__Task prompt__.
Copy out all the lines of the data that hold the word "fadd".

__The data__.
-- ==== Sys2Proof/Machine/Uses.lean ====
section
/-! DEFINITION. Sys2Proof/Machine/Uses.lean: the registers and tiles that each instruction names, reads and writes (R28, R132, R133). Scalar registers count from 0, vector registers from 32. -/

namespace Sys2Proof

open Machine

/-- Registers that the instruction reads (R133) (log entry 49, DEDUCED). -/
def Instr.srcRegs : Instr → List Nat
  | .br _ cond sa _ => if cond = 6 then [] else [sa.toNat]
  | .jmpr _ sa => [sa.toNat]
  | .callr _ sa => [sa.toNat]
  | .loop _ src sa _ _ => if src then [sa.toNat] else []
  | .add _ _ sa sb => [sa.toNat, sb.toNat]
  | .sub _ _ sa sb => [sa.toNat, sb.toNat]
  | .and _ _ sa sb => [sa.toNat, sb.toNat]
  | .or _ _ sa sb => [sa.toNat, sb.toNat]
  | .xor _ _ sa sb => [sa.toNat, sb.toNat]
  | .shl _ _ sa sb => [sa.toNat, sb.toNat]
  | .shr _ _ sa sb => [sa.toNat, sb.toNat]
  | .sra _ _ sa sb => [sa.toNat, sb.toNat]
  | .slt _ _ sa sb => [sa.toNat, sb.toNat]
  | .sltu _ _ sa sb => [sa.toNat, sb.toNat]
  | .seq _ _ sa sb => [sa.toNat, sb.toNat]
  | .min _ _ sa sb => [sa.toNat, sb.toNat]
  | .max _ _ sa sb => [sa.toNat, sb.toNat]
  | .mul _ _ sa sb => [sa.toNat, sb.toNat]
  | .mulh _ _ sa sb => [sa.toNat, sb.toNat]
  | .mulhu _ _ sa sb => [sa.toNat, sb.toNat]
  | .div _ _ sa sb => [sa.toNat, sb.toNat]
  | .divu _ _ sa sb => [sa.toNat, sb.toNat]
  | .rem _ _ sa sb => [sa.toNat, sb.toNat]
  | .remu _ _ sa sb => [sa.toNat, sb.toNat]
  | .fadd _ _ sa sb => [sa.toNat, sb.toNat]
  | .fmul _ _ sa sb => [sa.toNat, sb.toNat]
  | .ffma _ sd sa sb => [sa.toNat, sb.toNat, sd.toNat]
  | .addi _ _ sa _ => [sa.toNat]
  | .andi _ _ sa _ => [sa.toNat]
  | .ori _ _ sa _ => [sa.toNat]
  | .xori _ _ sa _ => [sa.toNat]
  | .shli _ _ sa _ => [sa.toNat]
  | .shri _ _ sa _ => [sa.toNat]
  | .srai _ _ sa _ => [sa.toNat]
  | .slti _ _ sa _ => [sa.toNat]
  | .insh _ sd _ _ => [sd.toNat]
  | .tcfg _ _ sa => [sa.toNat]
  | .fcvti _ _ sa => [sa.toNat]
  | .icvtf _ _ sa => [sa.toNat]
  | .tld _ _ _ sb ss _ => [sb.toNat, ss.toNat]
  | .tst _ _ _ sb ss _ => [sb.toNat, ss.toNat]
  | .mbind _ _ _ sb ss sn => [sb.toNat, ss.toNat, sn.toNat]
  | .slnch _ sb _ => [sb.toNat]
  | .sld _ _ sb _ _ _ => [sb.toNat]
  | .sst _ sa sb _ _ => [sa.toNat, sb.toNat]
  | .vld _ _ sb _ => [sb.toNat]
  | .vst _ va sb _ => [vdst va, sb.toNat]
  | .vadd _ _ va vb => [vdst va, vdst vb]
  | .vsub _ _ va vb => [vdst va, vdst vb]
  | .vmul _ _ va vb => [vdst va, vdst vb]
  | .vand _ _ va vb => [vdst va, vdst vb]
  | .vor _ _ va vb => [vdst va, vdst vb]
  | .vxor _ _ va vb => [vdst va, vdst vb]
  | .vmin _ _ va vb => [vdst va, vdst vb]
  | .vmax _ _ va vb => [vdst va, vdst vb]
  | .vfma _ _ va vb vc => [vdst va, vdst vb, vdst vc]
  | .vsel _ _ va vb vc => [vdst va, vdst vb, vdst vc]
  | .vcmp _ _ va vb _ => [vdst va, vdst vb]
  | .vbcast _ _ sx => [sx.toNat]
  | .vext _ _ va _ => [vdst va]
  | .vexp _ _ va => [vdst va]
  | .vlog _ _ va => [vdst va]
  | .vrcp _ _ va => [vdst va]
  | .vrsq _ _ va => [vdst va]
  | .vtanh _ _ va => [vdst va]
  | .vrsum _ _ va => [vdst va]
  | .vrmax _ _ va => [vdst va]
  | .tvop _ _ _ n func vb vc _ _ => if n = 0 ∨ 0x18 ≤ func.toNat then [] else if func = 0x04 ∨ func = 0x09 then [vdst vb, vdst vc] else [vdst vb]
  | .tred _ _ _ n kind vb => if n = 0 ∨ kind.toNat < 2 then [] else [vdst vb]
  | .post _ _ mode imm => if mode.getLsbD 1 then [imm.toNat % 32] else []
  | .wait _ _ mode _ imm => if mode.getLsbD 0 then [imm.toNat % 32] else []
  | .gpost _ sa mode imm => if mode = 2 then [sa.toNat, imm.toNat % 32] else [sa.toNat]
  | .gwait _ sa mode _ imm => if mode.getLsbD 0 then [sa.toNat, imm.toNat % 32] else [sa.toNat]
  | .gwatch _ sa sv _ _ => [sa.toNat, sv.toNat]
  | _ => []

/-- Registers that the instruction writes (R132). -/
def Instr.dstRegs : Instr → List Nat
  | .call _ _ => [31]
  | .callr _ _ => [31]
  | .add _ sd _ _ => [sd.toNat]
  | .sub _ sd _ _ => [sd.toNat]
  | .and _ sd _ _ => [sd.toNat]
  | .or _ sd _ _ => [sd.toNat]
  | .xor _ sd _ _ => [sd.toNat]
  | .shl _ sd _ _ => [sd.toNat]
  | .shr _ sd _ _ => [sd.toNat]
  | .sra _ sd _ _ => [sd.toNat]
  | .slt _ sd _ _ => [sd.toNat]
  | .sltu _ sd _ _ => [sd.toNat]
  | .seq _ sd _ _ => [sd.toNat]
  | .min _ sd _ _ => [sd.toNat]
  | .max _ sd _ _ => [sd.toNat]
  | .mul _ sd _ _ => [sd.toNat]
  | .mulh _ sd _ _ => [sd.toNat]
  | .mulhu _ sd _ _ => [sd.toNat]
  | .div _ sd _ _ => [sd.toNat]
  | .divu _ sd _ _ => [sd.toNat]
  | .rem _ sd _ _ => [sd.toNat]
  | .remu _ sd _ _ => [sd.toNat]
  | .fadd _ sd _ _ => [sd.toNat]
  | .fmul _ sd _ _ => [sd.toNat]
  | .ffma _ sd _ _ => [sd.toNat]
  | .addi _ sd _ _ => [sd.toNat]
  | .andi _ sd _ _ => [sd.toNat]
  | .ori _ sd _ _ => [sd.toNat]
  | .xori _ sd _ _ => [sd.toNat]
  | .shli _ sd _ _ => [sd.toNat]
  | .shri _ sd _ _ => [sd.toNat]
  | .srai _ sd _ _ => [sd.toNat]
  | .slti _ sd _ _ => [sd.toNat]
  | .movi _ sd _ => [sd.toNat]
  | .insh _ sd _ _ => [sd.toNat]
  | .rdsp _ sd _ => [sd.toNat]
  | .fcvti _ sd _ => [sd.toNat]
  | .icvtf _ sd _ => [sd.toNat]
  | .sld _ sd _ _ _ _ => [sd.toNat]
  | .vld _ vd _ _ => [vdst vd]
  | .astat _ sd => [sd.toNat]
  | .vadd _ vd _ _ => [vdst vd]
  | .vsub _ vd _ _ => [vdst vd]
  | .vmul _ vd _ _ => [vdst vd]
  | .vand _ vd _ _ => [vdst vd]
  | .vor _ vd _ _ => [vdst vd]
  | .vxor _ vd _ _ => [vdst vd]
  | .vmin _ vd _ _ => [vdst vd]
  | .vmax _ vd _ _ => [vdst vd]
  | .vfma _ vd _ _ _ => [vdst vd]
  | .vsel _ vd _ _ _ => [vdst vd]
  | .vcmp _ vd _ _ _ => [vdst vd]
  | .vbcast _ vd _ => [vdst vd]
  | .vext _ sx _ _ => [sx.toNat]
  | .vexp _ vd _ => [vdst vd]
  | .vlog _ vd _ => [vdst vd]
  | .vrcp _ vd _ => [vdst vd]
  | .vrsq _ vd _ => [vdst vd]
  | .vtanh _ vd _ => [vdst vd]
  | .vrsum _ vd _ => [vdst vd]
  | .vrmax _ vd _ => [vdst vd]
  | .tred _ vd _ n _ _ => if n = 0 then [] else [vdst vd]
  | _ => []

/-- Registers that the checks of a fault at issue read (R131): those of an address, a stride or a count, of TCFG's word and of GWAIT's semaphore. -/
def Instr.checkRegs : Instr → List Nat
  | .tcfg _ _ sa => [sa.toNat]
  | .tld _ _ _ sb ss _ => [sb.toNat, ss.toNat]
  | .tst _ _ _ sb ss _ => [sb.toNat, ss.toNat]
  | .mbind _ _ _ sb ss sn => [sb.toNat, ss.toNat, sn.toNat]
  | .slnch _ sb _ => [sb.toNat]
  | .sld _ _ sb _ _ _ => [sb.toNat]
  | .sst _ _ sb _ _ => [sb.toNat]
  | .vld _ _ sb _ => [sb.toNat]
  | .vst _ _ sb _ => [sb.toNat]
  | .gwait _ sa _ _ _ => [sa.toNat]
  | _ => []

/-- Registers that the instruction names as destinations, whatever its N (R132). -/
def Instr.dstNames : Instr → List Nat
  | .tred _ vd _ _ _ _ => [vdst vd]
  | i => i.dstRegs

/-- Tiles that the instruction names in its tile fields, whatever its N or KEEP (R132). -/
def Instr.tileFields : Instr → List Nat
  | .tld _ tl _ _ _ _ => [tl.toNat]
  | .tst _ tl _ _ _ _ => [tl.toNat]
  | .tcpy _ td _ ts => [td.toNat, ts.toNat]
  | .msnd _ ts _ _ _ => [ts.toNat]
  | .pass _ ta tw td _ _ _ _ => [ta.toNat, tw.toNat, td.toNat]
  | .tvop _ td ta _ _ _ _ _ _ => [td.toNat, ta.toNat]
  | .tred _ _ ta _ _ _ => [ta.toNat]
  | _ => []

/-- Tiles that the instruction reads (R28). -/
def Instr.srcTiles : Instr → List Nat
  | .tst _ tl n _ _ _ => if n = 0 then [] else [tl.toNat]
  | .tcpy _ _ n ts => if n = 0 then [] else [ts.toNat]
  | .msnd _ ts n _ _ => if n = 0 then [] else [ts.toNat]
  | .pass _ ta tw _ n _ _ _ => if n = 0 then [] else [ta.toNat, tw.toNat]
  | .tvop _ _ ta n _ _ _ _ _ => if n = 0 then [] else [ta.toNat]
  | .tred _ _ ta n _ _ => if n = 0 then [] else [ta.toNat]
  | _ => []

/-- Tiles that the instruction writes, or for TCFG reshapes (R28, R139). -/
def Instr.dstTiles : Instr → List Nat
  | .tcfg _ tn _ => [tn.toNat]
  | .tld _ tl n _ _ _ => if n = 0 then [] else [tl.toNat]
  | .tcpy _ td n _ => if n = 0 then [] else [td.toNat]
  | .pass _ _ _ td n _ keep _ => if n = 0 ∨ keep then [] else [td.toNat]
  | .tvop _ td _ n _ _ _ _ _ => if n = 0 then [] else [td.toNat]
  | _ => []

end Sys2Proof
end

__Completed exercise__.
  | .fadd _ _ sa sb => [sa.toNat, sb.toNat]
  | .fadd _ sd _ _ => [sd.toNat]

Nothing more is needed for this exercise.